A bit of context. I understand the differences between Python, IPython and Jupyter Notebook described in here. and I would summarize it by saying Python is a programming language and can be installed as any other application with sudo apt-get). IPython is an interactive command-line terminal for Python and can be installed with pip, the standard package manager for Python. It allows you to install and manage additional packages writen in Python that are not part of the Python standard library. Jupyter Notebook add a web interface to and it can use several kernels or backends being IPython one of them.

What about Colab? It is my understanding than when using Colab, I get a VM from google with Python pre-installed as well as many other libraries (aka packages) like pandas or matplotlib. These packages are all installed in the base python installation.

Colab VMs comes with some ephemeral storage. This is equivalent to instance storage in AWS. So it will be lost when the VM runtime is interrupted, i.e. our VM is stopped (or would you rather say...terminated?) by Google. I believe that if I were to upload my confidential data there it will not be in my private subnet...

Mounting our Drive is hence equivalent of using an EBS volume in AWS. An EBS volume is network attached drive so the daat in it will persist even if the VM runtime is interrupted. EBS volumes can however be attached to only one EC2 instance... but I can mount my Drive to several Colab sessions. Not exactly clear to me what these sessions are... Some users would like to create virtual environments in Colab and it looks like mounting the drive is a way to get around it.
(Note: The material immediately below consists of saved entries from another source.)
-- ==== Sys2Proof/Laws/Decode.lean ====
section
/-! SUPPORT. The fields of a word as numbers, and how to prove a fact of every word. -/

namespace Sys2Proof

theorem opcodeOf_toNat : ∀ w : Word, (opcodeOf w).toNat = Machine.opcodeNat w := by decide

theorem operandOf_toNat : ∀ w : Word, (operandOf w).toNat = Machine.operandNat w := by decide

/-- A fact of the 32 words, one number at a time. -/
theorem forall_word {p : Word → Prop} (h : ∀ n, n < 32 → p (BitVec.ofNat 5 n)) (w : Word) : p w := by
  simpa using h w.toNat w.isLt

theorem decode_jump : ∀ k : Line, decode (0b11#2 ++ k) = .jump k := by decide

theorem decode_nor : ∀ x : Operand, decode (0b01#2 ++ x) = .nor x := by decide

end Sys2Proof
end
When mounting our Drive to Colab, we need to authentificate because we are giving to the IP of the Colab VM access to our private subnet. Hence, if we had some confidential data, by using Colab the data would not be leaving our private company subnet...?

G. Macia
  • 514
  • 5
  • 20

1 Answers1

1

IIUC, the last paragraph asks the question: "Can I use IP-based authentication to restrict access to data in Colab?"

The answer is no: network address filtering cannot provide meaningful access restrictions in Colab.

Colab is a service rather than a machine. Colab backends do not have fixed IP addresses or a fixed IP address range. By analogy, there's no list of IP addresses for restricting access to a particular set of Google Drive users since, of course, Google Drive users don't have a fixed IP address. Colab users and backends are similar.

Instead of attempting to restrict access to IPs, you'll want to restrict access to particular Google accounts, perhaps using typical Drive file ACLs.

Bob Smith
  • 26,929
  • 9
  • 72
  • 69